### Records from a data collection
-- ==== Sys2Proof/Machine/Lookup.lean ====
section
/-!
DEFINITION. The pipeline lookup (R84, R85): table searches, ACL, the Sluice and policers (R133 to R136), replication
and elimination (R137), and the outcome it gives a frame.
-/
namespace Sys2Proof.Machine

/-- A fabric port's frames are looked up in pipeline B (R25, R26). -/
def pipeB (port : Nat) : Bool :=
  decide (12 ≤ port && port < 24) || port == 25 || port == 27 || port == 29 || port == 31

/-- Put back what the writes of one learning message replaced; the message lists its latest write first. -/
def undoMsg (m : Kv EmEntry) (msg : List (Nat × Option EmEntry)) : Kv EmEntry :=
  msg.foldl (fun m w => match w.2 with | none => kvDel m w.1 | some e => kvPut m w.1 e) m

/-- The exact-match table as a pipeline's replica shows it: learning messages still on the way are undone (R27). -/
def Hw.replica (h : Hw) (b : Bool) : Kv EmEntry :=
  (if b then h.fwd.lagB else h.fwd.lagA).foldr (fun msg m => undoMsg m msg.2) h.fwd.em

/-- The entry of a type and key in a replica, its position first; an uncorrectable entry is absent (R114). -/
def Hw.emFind (h : Hw) (b : Bool) (type key : Nat) : Option (Nat × EmEntry) :=
  (h.replica b).find? (fun e => e.2.type == type && e.2.key == key && !h.fwd.badUe.contains (0, e.1, b))

/-- The stream entry of a frame: type 3 for AVTP, then type 1, then type 2 (R84). -/
def Hw.streamEntry (h : Hw) (b : Bool) (d : Hdr) (vid : Nat) : Option EmEntry :=
  let avtp := if d.etype = 0x22F0 then h.emFind b 3 (avtpStreamId d.body) else none
  match avtp with
  | some e => some e.2
  | none =>
    match h.emFind b 1 (keyOf d.da vid) with
    | some e => some e.2
    | none => (h.emFind b 2 (keyOf d.sa vid)).map (·.2)

/-- The VLAN entry of a VID; one never written has a mask the spec does not state (DESIGN CHOICE, log entry 14). -/
def Hw.vlanOf (h : Hw) (vid : Nat) : VlanEntry :=
  (kvGet h.fwd.vlan vid).getD ⟨(Config.unwrittenVlan vid).toNat, 0, false, 0, 0⟩

/-- The VID of a frame: its tag's, or its port's default (R84); VID 1 before any PORT_SET (DESIGN CHOICE, log entry 14). -/
def Hw.vidOf (h : Hw) (port : Nat) (d : Hdr) : Nat := if d.tagged then d.vid else kvGetD h.fwd.defVid port 1

/-- The PCP of a frame: its outer tag's, or the port's DEFAULT_PCP (R118). -/
def Hw.pcpOf (h : Hw) (port : Nat) (d : Hdr) : Nat :=
  if d.tagged then d.pcp else h.fld (Reg.TSS_PCP_MAP port) Fld.TSS_PCP_MAP_DEFAULT_PCP

/-- The class the port's map gives a PCP (R118). -/
def Hw.mapClass (h : Hw) (port pcp : Nat) : Nat :=
  bits (h.fld (Reg.TSS_PCP_MAP port) Fld.TSS_PCP_MAP_MAP) (3 * pcp + 2) (3 * pcp)

/-- Port mask of a multicast group. -/
def Hw.groupMask (h : Hw) (g : Nat) : Nat := kvGetD h.fwd.mcast g 0

/-- The lowest-indexed LPM entry that matches a key, with its index (R110). -/
def Hw.lpmFind (h : Hw) (b : Bool) (key : Nat) : Option (Nat × LpmEntry) :=
  h.fwd.lpm.find? (fun e => (key &&& e.2.mask) == (e.2.value &&& e.2.mask) && !h.fwd.badUe.contains (1, e.1, b))

/-- The ACL entries that match a key, by index. -/
def Hw.aclHits (h : Hw) (b : Bool) (key : Nat) : List (Nat × AclEntry) :=
  h.fwd.acl.filter (fun e => (key &&& e.2.mask) == (e.2.value &&& e.2.mask) && !h.fwd.badUe.contains (2, e.1, b))

/-- The winner of a set of ACL matches: highest priority, lowest index (R113). -/
def aclWinner (l : List (Nat × AclEntry)) : Option (Nat × AclEntry) :=
  l.foldl (fun w e => match w with
    | none => some e
    | some x => if x.2.prio < e.2.prio then some e else some x) none

/-- Another entry of the winner's priority matched too: the TIE flag of the match record (R113). -/
def aclTie (l : List (Nat × AclEntry)) : Bool :=
  match aclWinner l with
  | none => false
  | some w => l.any (fun e => e.2.prio == w.2.prio && e.1 != w.1)

/-- Count the winning entry's hit and a tie with another entry of its priority (R113). -/
def Hw.aclCount (h : Hw) (l : List (Nat × AclEntry)) : Hw :=
  match aclWinner l with
  | none => h
  | some w =>
    let h := h.inc (Reg.FWD_ACL_HIT w.1)
    match l.filter (fun e => e.2.prio == w.2.prio && e.1 != w.1) with
    | [] => h
    | o :: _ =>
      let h := h.inc Reg.FWD_ACL_TIE
      (h.setFld Reg.FWD_ACL_TIE_LAST Fld.FWD_ACL_TIE_LAST_WINNER w.1).setFld Reg.FWD_ACL_TIE_LAST
        Fld.FWD_ACL_TIE_LAST_OTHER o.1

/-! ### ECC of table entries (R114) -/

/-- Entry errors a lookup met: table, index, uncorrectable. -/
def Hw.tableEcc (h : Hw) (b : Bool) (l : List (Nat × Nat × Bool)) : Hw :=
  l.foldl (fun a e =>
    if e.2.2 then
      let a := (a.inc (Reg.FWD_ECC_UE e.1)).post 1 0x0405 e.1 e.2.1 (if b then 1 else 0)
      { a with fwd := { a.fwd with badUe := (e.1, e.2.1, b) :: a.fwd.badUe.filter (fun x => x != (e.1, e.2.1, b)) } }
    else a.inc (Reg.FWD_ECC_CE e.1)) h

/-- An uncorrectable LPM or ACL entry whose position lies ahead of every match found. -/
def Hw.ueAhead (h : Hw) (b : Bool) (t : Nat) (best : Option Nat) : Bool :=
  h.fwd.badUe.any (fun x => x.1 == t && x.2.2 == b && (match best with | none => true | some i => decide (x.2.1 < i)))

/-! ### Weir buckets (R131 to R134) -/

/-- A token unit: a rate of 1 kb/s adds one unit each CK_FAB cycle of 2 ns, exactly. -/
def tokenUnit : Nat := 4000000

/-- Tokens of a bucket now, in units: refilled since it was last touched, never above BURST (R132). -/
def Hw.tokens (h : Hw) (b : Nat) : Nat :=
  let t := kvGetD h.tss.tokens b (0, h.clk)
  min (t.1 + h.fld (Reg.TSS_WEIR_RATE b) Fld.TSS_WEIR_RATE_RATE * (h.clk - t.2))
    (h.fld (Reg.TSS_WEIR_BURST b) Fld.TSS_WEIR_BURST_BURST * tokenUnit)

/-- Update the scheduling unit. -/
def Hw.onTss (h : Hw) (f : Tss → Tss) : Hw := { h with tss := f h.tss }

/-- Set a bucket's tokens. -/
def Hw.setTokens (h : Hw) (b n : Nat) : Hw := h.onTss (fun t => { t with tokens := kvPut t.tokens b (n, h.clk) })

/-- Deduct bytes; a refill of the same cycle comes first (R132). -/
def Hw.weirTake (h : Hw) (b bytes : Nat) : Hw := h.setTokens b (h.tokens b - bytes * tokenUnit)

/-- Give bytes back. -/
def Hw.weirGive (h : Hw) (b bytes : Nat) : Hw :=
  h.setTokens b (min (h.tokens b + bytes * tokenUnit) (h.fld (Reg.TSS_WEIR_BURST b) Fld.TSS_WEIR_BURST_BURST * tokenUnit))

/-- A bucket is enabled. -/
def Hw.weirOn (h : Hw) (b : Nat) : Bool := h.flag (Reg.TSS_WEIR_RATE b) Fld.TSS_WEIR_RATE_EN

/-! ### The Sluice (R135) -/

/-- What the Sluice and policer make of a frame of a stream: passed, its class, what its charge may give back. -/
structure Sluiced where
  pass   : Bool
  cls    : Nat
  refund : List (Nat × Nat × Nat)
  dei    : Bool

/-- A stream policer's judgement of `len` counted bytes (R133). -/
def Hw.police (h : Hw) (s cls len : Nat) (known : Bool) : Sluiced × Hw :=
  let b := 768 + s
  if len * tokenUnit ≤ h.tokens b then
    (⟨true, cls, if known then [] else [(0, b, len)], false⟩, h.weirTake b len)
  else
    let h := h.inc (Reg.TSS_WEIR_RED b)
    let h := if h.flag (Reg.TSS_WEIR_RATE b) Fld.TSS_WEIR_RATE_MARK_ALL
      then h.setFld (Reg.TSS_SLUICE_FILTER s) Fld.TSS_SLUICE_FILTER_BLOCKED 1 else h
    match h.fld (Reg.TSS_WEIR_RATE b) Fld.TSS_WEIR_RATE_ACTION with
    | 0 => (⟨false, cls, [], false⟩, h)
    | 1 => (⟨true, h.fld (Reg.TSS_WEIR_RATE b) Fld.TSS_WEIR_RATE_REMAP_CLASS, [], true⟩, h)
    | _ => (⟨true, cls, [], false⟩, h)

/-- The gate state word of a Sluice gate: bit 31 open, bit 30 IPV valid, bits 29:27 IPV; a gate without a list is open,
and one held closed is closed (R135, R136). -/
def Hw.sluiceOpen (h : Hw) (g : Nat) : Bool :=
  if h.flag (Reg.TSS_SLUICE_GATE_CTRL g) Fld.TSS_SLUICE_GATE_CTRL_CLOSED_INVALID then false
  else if h.flag (Reg.TSS_SLUICE_GATE_CTRL g) Fld.TSS_SLUICE_GATE_CTRL_EN then bit (kvGetD h.tss.ipv g (2 ^ 31)) 31
  else true

/-- The internal priority value of a gate's entry in force. -/
def Hw.sluiceIpv (h : Hw) (g : Nat) : Option Nat :=
  let w := kvGetD h.tss.ipv g (2 ^ 31)
  if h.flag (Reg.TSS_SLUICE_GATE_CTRL g) Fld.TSS_SLUICE_GATE_CTRL_EN && bit w 30 then some (bits w 29 27) else none

/-- A frame of stream `s` at the Sluice: the checks of R135 in order. `len` is its counted length when the tail has
arrived. -/
def Hw.sluice (h : Hw) (s cls : Nat) (len : Option Nat) : Sluiced × Hw :=
  let r := Reg.TSS_SLUICE_FILTER s
  if !h.flag r Fld.TSS_SLUICE_FILTER_EN then (⟨true, cls, [], false⟩, h)
  else if h.flag r Fld.TSS_SLUICE_FILTER_BLOCKED then
    (⟨false, cls, [], false⟩, (h.inc Reg.TSS_SLUICE_BLOCKED_DROP).inc (Reg.TSS_SLUICE_DROP s))
  else
    let sdu := h.fld r Fld.TSS_SLUICE_FILTER_MAX_SDU
    if (match len with | some n => decide (sdu < n) | none => false) then
      let h := (h.inc Reg.TSS_SLUICE_SDU_DROP).inc (Reg.TSS_SLUICE_DROP s)
      (⟨false, cls, [], false⟩,
        if h.flag r Fld.TSS_SLUICE_FILTER_OVERSIZE_BLOCK then h.setFld r Fld.TSS_SLUICE_FILTER_BLOCKED 1 else h)
    else
      let g := h.fld r Fld.TSS_SLUICE_FILTER_GATE
      let gated := h.flag r Fld.TSS_SLUICE_FILTER_GATE_EN
      if gated && !h.sluiceOpen g then
        let h := (h.inc Reg.TSS_SLUICE_GATE_DROP).inc (Reg.TSS_SLUICE_DROP s)
        (⟨false, cls, [], false⟩,
          if h.flag (Reg.TSS_SLUICE_GATE_CTRL g) Fld.TSS_SLUICE_GATE_CTRL_INVALID_CLOSE
          then h.setFld (Reg.TSS_SLUICE_GATE_CTRL g) Fld.TSS_SLUICE_GATE_CTRL_CLOSED_INVALID 1 else h)
      else
        let cls := if gated then (h.sluiceIpv g).getD cls else cls
        if h.flag r Fld.TSS_SLUICE_FILTER_METER_EN then
          h.police s cls (len.getD sdu) len.isSome
        else (⟨true, cls, [], false⟩, h)

/-! ### Replication and elimination (R137, R138) -/

/-- The pair whose ROLE and handle concern a stream: replicate on its input, eliminate on a member. -/
def Hw.frerPair (h : Hw) (s : Nat) : Option Nat :=
  (List.range 64).find? (fun n =>
    h.flag (Reg.TSS_FRER_CFG n) Fld.TSS_FRER_CFG_EN &&
    (if h.flag (Reg.TSS_FRER_CFG n) Fld.TSS_FRER_CFG_ROLE then
      h.fld (Reg.TSS_FRER_HANDLE0 n) Fld.TSS_FRER_HANDLE0_INPUT == s
    else h.fld (Reg.TSS_FRER_HANDLE0 n) Fld.TSS_FRER_HANDLE0_MEMBER_A == s ||
      h.fld (Reg.TSS_FRER_HANDLE1 n) Fld.TSS_FRER_HANDLE1_MEMBER_B == s))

### EXERCISE PROMPT
Starting at the first line of the entries above, please extract each line up to and including the line with "def Hw.emFind (h", unchanged, and add nothing.

### SOLUTION BELOW
-- ==== Sys2Proof/Machine/Lookup.lean ====
section
/-!
DEFINITION. The pipeline lookup (R84, R85): table searches, ACL, the Sluice and policers (R133 to R136), replication
and elimination (R137), and the outcome it gives a frame.
-/
namespace Sys2Proof.Machine

/-- A fabric port's frames are looked up in pipeline B (R25, R26). -/
def pipeB (port : Nat) : Bool :=
  decide (12 ≤ port && port < 24) || port == 25 || port == 27 || port == 29 || port == 31

/-- Put back what the writes of one learning message replaced; the message lists its latest write first. -/
def undoMsg (m : Kv EmEntry) (msg : List (Nat × Option EmEntry)) : Kv EmEntry :=
  msg.foldl (fun m w => match w.2 with | none => kvDel m w.1 | some e => kvPut m w.1 e) m

/-- The exact-match table as a pipeline's replica shows it: learning messages still on the way are undone (R27). -/
def Hw.replica (h : Hw) (b : Bool) : Kv EmEntry :=
  (if b then h.fwd.lagB else h.fwd.lagA).foldr (fun msg m => undoMsg m msg.2) h.fwd.em

/-- The entry of a type and key in a replica, its position first; an uncorrectable entry is absent (R114). -/
def Hw.emFind (h : Hw) (b : Bool) (type key : Nat) : Option (Nat × EmEntry) :=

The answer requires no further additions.